Task instructions: Only one stretch of the records below is wanted: the lines from the one holding "have hangers : t.hanger?" through the one holding "theorem State.SameButMoves.trial (h". Return it exactly, both ends included.

++++++

-- ==== Sys2Proof/Proofs/ClaimWalks.lean ====
section
/-! PROOFS. The walk of a claim past moves that fail a test (R113): the moves it holds, and the one YIELD move it may make (R138),
which no test of the walk reads. -/

namespace Sys2Proof.Machine

/-! ### What the tests of a move read -/

section

variable {s t : State} {g : GantryId} {m : Move}

theorem State.reserve_stations (h : t.stations = s.stations) (r : SlotRef) (tag : Nat) (k : ReservationKind) :
    (t.reserve r tag k).map State.stations = (s.reserve r tag k).map State.stations := by
  unfold State.reserve
  rw [State.station_congr h, State.slotAt_congr h]
  split
  · unfold State.setSlot State.modStation
    simp [h, State.station_congr h]
  · rfl

theorem State.convert_stations (h : t.stations = s.stations) (r : SlotRef) (tag : Nat) :
    (t.convert r tag).map State.stations = (s.convert r tag).map State.stations := by
  unfold State.convert
  rw [State.slotAt_congr h]
  split
  · unfold State.setSlot State.modStation
    simp [h, State.station_congr h]
  · rfl

theorem State.holdDestination_stations (h : t.stations = s.stations) (tag : Nat) (d : SlotRef) :
    (t.holdDestination tag d).map State.stations = (s.holdDestination tag d).map State.stations := by
  unfold State.holdDestination
  rw [State.slotAt_congr h]
  split
  · exact congrArg some h
  · split
    · exact State.convert_stations h d tag
    · exact State.reserve_stations h d tag .destination

theorem State.holdForward_stations (h : t.stations = s.stations) (tag : Nat) (f : SlotRef) :
    (t.holdForward tag f).map State.stations = (s.holdForward tag f).map State.stations := by
  unfold State.holdForward
  rw [State.slotAt_congr h]
  split
  · exact congrArg some h
  · exact State.reserve_stations h f tag .forward

/-- The reservation of a route reads and writes the station map alone. -/
theorem State.reserveRoute_stations (h : t.stations = s.stations) (tag : Nat) (d : SlotRef) (f : Option SlotRef) :
    (t.reserveRoute tag d f).map State.stations = (s.reserveRoute tag d f).map State.stations := by
  have first := State.holdDestination_stations h tag d
  cases f with
  | none => exact first
  | some f =>
    rw [State.reserveRoute_some, State.reserveRoute_some]
    cases hs : s.holdDestination tag d with
    | none =>
      rw [hs, Option.map_none, Option.map_eq_none_iff] at first
      rw [first]
    | some u =>
      rw [hs, Option.map_some, Option.map_eq_some_iff] at first
      obtain ⟨v, hv, same⟩ := first
      rw [hv]
      exact State.holdForward_stations same tag f

/-- The state `t` is `s` but for its moves, the counter of their identifiers, and the ports of the gantries. -/
def State.SameButMoves (s t : State) : Prop :=
  t = { s with moves := t.moves, moveCounter := t.moveCounter, port1 := t.port1, port2 := t.port2 }

theorem State.SameButMoves.routeFor (h : s.SameButMoves t) : t.routeFor g m = s.routeFor g m := by
  have destination : t.destinationFor g m = s.destinationFor g m := by rw [h]; rfl
  have forward : ∀ x d, t.forwardFor g x d = s.forwardFor g x d := by intro x d; rw [h]; rfl
  have hangers : t.hanger? = s.hanger? := by rw [h]; rfl
  have stations : t.stations = s.stations := by rw [h]
  have reserved : ∀ tag d f, (t.reserveRoute tag d f).isSome = (s.reserveRoute tag d f).isSome := fun tag d f => by
    rw [← Option.isSome_map, State.reserveRoute_stations stations, Option.isSome_map]
  unfold State.routeFor
  simp only [destination, forward, hangers, State.station_congr stations, reserved]

/-- R121: the protection test alone reads the move list. -/
theorem State.SameButMoves.trial (h : s.SameButMoves t)
    (protection : ∀ d, t.protectionPasses g m d = s.protectionPasses g m d) : t.trial g m = s.trial g m := by
  have mode : t.modeAllows m = s.modeAllows m := by rw [h]; rfl
  have gate : t.gatePasses m = s.gatePasses m := by rw [h]; rfl
  have reach : t.reachPasses g m = s.reachPasses g m := by rw [h]; rfl
  have low : ∀ d, t.spanLowFor g m d = s.spanLowFor g m d := by intro d; rw [h]; rfl
  have high : ∀ d, t.spanHighFor g m d = s.spanHighFor g m d := by intro d; rw [h]; rfl
  have zone : ∀ lo hi, t.spanTest g lo hi = s.spanTest g lo hi := by intro lo hi; rw [h]; rfl
  unfold State.trial
  simp only [mode, gate, reach, h.routeFor, low, high, zone, protection]

theorem State.SameButMoves.canServe (h : s.SameButMoves t) : t.canServe g m = s.canServe g m :=
  State.canServe_congr (by rw [h]) (by rw [h]) (by rw [h]) (by rw [h]; rfl) m

end

/-! ### The YIELD move (R138) -/

/-- R138: the YIELD move of the other gantry that a claim of gantry `g` makes for move `m`, with target `x`. -/
def State.yieldMove (s : State) (g : GantryId) (m : Move) (x : Nat) : Move :=
  { id := s.freshId, kind := .yielding, tag := none, seq := none, source := .point (s.gantry g.other).point,
    dest := some (.point x), ready := s.lineTime, due := none, deadline := none, drip := 0, state := .ready,
    gantry := some g.other, grantTime := none, estimate := none, limit := none, blocked := some m.id }

/-- R138, R110: the state with that YIELD move and its WORK notice. -/
def State.yielded (s : State) (g : GantryId) (m : Move) (x : Nat) : State :=
  { s with moves := s.moves ++ [s.yieldMove g m x], moveCounter := (s.freshId + 1) % 256 }.modPort g.other.port
    (fun q => worked q (workNotice s.lineTime (s.yieldMove g m x)))

section

variable (s : State) (g : GantryId)

theorem State.yielded_moves (m : Move) (x : Nat) : (s.yielded g m x).moves = s.moves ++ [s.yieldMove g m x] :=
  State.modPort_moves _ _ _

theorem State.sameButMoves_yielded (m : Move) (x : Nat) : s.SameButMoves (s.yielded g m x) := by
  cases g <;> rfl

theorem State.yielded_trial (n : Move) (x : Nat) (m : Move) : (s.yielded g n x).trial g m = s.trial g m := by
  have same := s.sameButMoves_yielded g n x
  refine same.trial (fun d => ?_)
  have strict : (s.yielded g n x).strictExit m = s.strictExit m := by rw [same]; rfl
  have estimate : (s.yielded g n x).estimateFor g m d = s.estimateFor g m d := by rw [same]; rfl
  have protects : (s.yielded g n x).protects = s.protects := by rw [same]; rfl
  have none : ∀ e, s.protects g e (s.yieldMove g n x) = false := fun _ => rfl
  unfold State.protectionPasses
  rw [strict, estimate, protects, State.yielded_moves, List.any_append]
  simp [none]

theorem State.mem_reachCoordinates (o : GantryId) (x : Nat) : x ∈ s.reachCoordinates o ↔
    ∃ st, st ≤ 23 ∧ (s.station st).configured = true ∧ (s.gantry o).reaches st = true ∧ (s.station st).coordinate = x := by
  unfold State.reachCoordinates State.reachStations Gantry.reaches
  simp only [List.mem_map, List.mem_filter, List.mem_range, Bool.and_eq_true, and_assoc]
  exact exists_congr (fun st => and_congr_left' Nat.lt_succ_iff)

theorem State.yieldTarget_iff (o : GantryId) (lo hi x : Nat) : s.yieldTarget o lo hi = some x ↔ IsYieldTarget s o lo hi x := by
  unfold State.yieldTarget IsYieldTarget
  rw [← State.mem_reachCoordinates]
  cases o with
  | a =>
    dsimp only
    rw [List.max?_eq_some_iff]
    simp only [List.mem_filter, decide_eq_true_eq, and_assoc, and_imp]
    refine and_congr_right' (and_congr_right' ⟨fun h st inside configured reach apart => ?_, fun h y hy apart => ?_⟩)
    · exact h _ ((s.mem_reachCoordinates .a _).2 ⟨st, inside, configured, reach, rfl⟩) apart
    · obtain ⟨st, inside, configured, reach, rfl⟩ := (s.mem_reachCoordinates .a y).1 hy
      exact h st inside configured reach apart
  | b =>
    dsimp only
    rw [List.min?_eq_some_iff]
    simp only [List.mem_filter, decide_eq_true_eq, and_assoc, and_imp]
    refine and_congr_right' (and_congr_right' ⟨fun h st inside configured reach apart => ?_, fun h y hy apart => ?_⟩)
    · exact h _ ((s.mem_reachCoordinates .b _).2 ⟨st, inside, configured, reach, rfl⟩) apart
    · obtain ⟨st, inside, configured, reach, rfl⟩ := (s.mem_reachCoordinates .b y).1 hy
      exact h st inside configured reach apart

end

section

variable {s : State} {g : GantryId} {m : Move}

theorem ZoneYields.makeYield {x : Nat} (h : ZoneYields s g m x) {d : SlotRef} (zoned : s.trial g m = .zoned d) :
    s.makeYield g m d = s.yielded g m x := by
  obtain ⟨d', zoned', link, own, protection, target⟩ := h
  rw [zoned'] at zoned
  cases zoned
  unfold State.makeYield
  dsimp only
  rw [if_pos ⟨link, by rw [own]; rfl, protection⟩, (s.yieldTarget_iff _ _ _ x).2 target]
  exact State.postWork_eq _ _ _

theorem State.makeYield_of_none (h : ∀ x, ¬ ZoneYields s g m x) {d : SlotRef} (zoned : s.trial g m = .zoned d) :
    s.makeYield g m d = s := by
  unfold State.makeYield
  dsimp only
  split
  · rename_i open_
    obtain ⟨link, own, protection⟩ := open_
    split
    · rename_i x target
      exact absurd ⟨d, zoned, link, Option.isNone_iff_eq_none.1 own, protection, (s.yieldTarget_iff _ _ _ x).1 target⟩ (h x)
    · rfl
  · rfl

theorem ZoneYields.unique {x y : Nat} (hx : ZoneYields s g m x) (hy : ZoneYields s g m y) : x = y := by
  obtain ⟨d, zoned, -, -, -, target⟩ := hx
  obtain ⟨d', zoned', -, -, -, target'⟩ := hy
  rw [zoned] at zoned'
  cases zoned'
  have same := ((s.yieldTarget_iff _ _ _ x).2 target).symm.trans ((s.yieldTarget_iff _ _ _ y).2 target')
  exact Option.some.inj same

/-- R138: the other gantry owns the YIELD move, so no other is made. -/
theorem State.yielded_unyielding (s : State) (g : GantryId) (n : Move) (x : Nat) (m : Move) (y : Nat) :
    ¬ ZoneYields (s.yielded g n x) g m y := by
  rintro ⟨-, -, -, own, -⟩
  refine List.find?_eq_none.1 own (s.yieldMove g n x) ?_ (by simp [State.yieldMove])
  rw [State.yielded_moves]
  exact List.mem_append_right _ List.mem_cons_self

end

/-! ### The walk (R113, R124) -/

/-- R124: the test of a move that is held for one. -/
def Trial.held : Trial → Option HoldTest
  | .fails c => some c
  | .zoned _ => some .zone
  | .unreached => none
  | .passed _ _ => none

/-- R124: the moves of a list that gantry `g` can serve, each with the test it failed. -/
def State.heldOf (s : State) (g : GantryId) (l : List Move) : List (Nat × HoldTest) :=
  (l.filter (fun m => s.canServe g m)).filterMap (fun m => (s.trial g m).held.map (fun c => (m.id, c)))

/-- No move of the list passes every test of a claim of gantry `g`. -/
def State.NonePasses (s : State) (g : GantryId) (l : List Move) : Prop := ∀ m ∈ l, ∀ d f, s.trial g m ≠ .passed d f

/-- R138: the state behind a move that does not pass: a failed zone test may have made a YIELD move. -/
def State.passedBy (s : State) (g : GantryId) (m : Move) : State :=
  match s.trial g m with
  | .zoned d => s.makeYield g m d
  | _ => s

section

variable {s : State} {g : GantryId} {m : Move} {l : List Move}

theorem State.NonePasses.head (h : s.NonePasses g (m :: l)) : ∀ d f, s.trial g m ≠ .passed d f := h m List.mem_cons_self

theorem State.NonePasses.tail (h : s.NonePasses g (m :: l)) : s.NonePasses g l := fun n hn => h n (List.mem_cons_of_mem _ hn)

theorem State.heldOf_cons (s : State) (g : GantryId) (m : Move) (l : List Move) :
    s.heldOf g (m :: l) = s.heldOf g [m] ++ s.heldOf g l := by
  unfold State.heldOf
  rw [← List.singleton_append, List.filter_append, List.filterMap_append]

theorem State.heldOf_yielded (s : State) (g : GantryId) (n : Move) (x : Nat) (l : List Move) :
    (s.yielded g n x).heldOf g l = s.heldOf g l := by
  unfold State.heldOf
  simp only [(s.sameButMoves_yielded g n x).canServe, State.yielded_trial]

theorem State.walk_cons (fails : ∀ d f, s.trial g m ≠ .passed d f) (held : List (Nat × HoldTest)) :
    State.walk g (m :: l) s held = State.walk g l (s.passedBy g m) (held ++ s.heldOf g [m]) := by
  have noted : ∀ c, (s.trial g m).held = some c → noteHeld s g m c held = held ++ s.heldOf g [m] := by
    intro c hc
    unfold noteHeld State.heldOf
    by_cases serves : s.canServe g m = true <;> simp [serves, hc]
  have unnoted : (s.trial g m).held = none → held = held ++ s.heldOf g [m] := by
    intro hc
    unfold State.heldOf
    by_cases serves : s.canServe g m = true <;> simp [serves, hc]
  rw [State.walk]
  unfold State.passedBy
  cases trial : s.trial g m with
  | passed d f => exact absurd trial (fails d f)
  | zoned d => exact congrArg _ (noted .zone (by rw [trial]; rfl))
  | fails c => exact congrArg _ (noted c (by rw [trial]; rfl))
  | unreached => exact congrArg _ (unnoted (by rw [trial]; rfl))

theorem ZoneYields.passedBy {x : Nat} (h : ZoneYields s g m x) : s.passedBy g m = s.yielded g m x := by
  have yields := h
  obtain ⟨d, zoned, -⟩ := h
  unfold State.passedBy
  rw [zoned]
  exact yields.makeYield zoned

theorem State.passedBy_of_none (h : ∀ x, ¬ ZoneYields s g m x) : s.passedBy g m = s := by
  unfold State.passedBy
  split
  · rename_i d zoned
    exact State.makeYield_of_none h zoned
  · rfl

/-- A walk that makes no YIELD move and finds no move that passes. -/
theorem State.walk_unyielding (fails : s.NonePasses g l) (h : ∀ m ∈ l, ∀ x, ¬ ZoneYields s g m x) (held : List (Nat × HoldTest)) :
    State.walk g l s held = { state := s, found := none, held := held ++ s.heldOf g l } := by
  induction l generalizing held with
  | nil => rw [State.walk, show s.heldOf g [] = [] from rfl, List.append_nil]
  | cons m ms ih =>
    rw [State.walk_cons fails.head, State.passedBy_of_none (h m List.mem_cons_self),
      ih fails.tail (fun n hn => h n (List.mem_cons_of_mem _ hn)), List.append_assoc, ← State.heldOf_cons]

++++++

Answer for this exercise:
  have hangers : t.hanger? = s.hanger? := by rw [h]; rfl
  have stations : t.stations = s.stations := by rw [h]
  have reserved : ∀ tag d f, (t.reserveRoute tag d f).isSome = (s.reserveRoute tag d f).isSome := fun tag d f => by
    rw [← Option.isSome_map, State.reserveRoute_stations stations, Option.isSome_map]
  unfold State.routeFor
  simp only [destination, forward, hangers, State.station_congr stations, reserved]

/-- R121: the protection test alone reads the move list. -/
theorem State.SameButMoves.trial (h : s.SameButMoves t)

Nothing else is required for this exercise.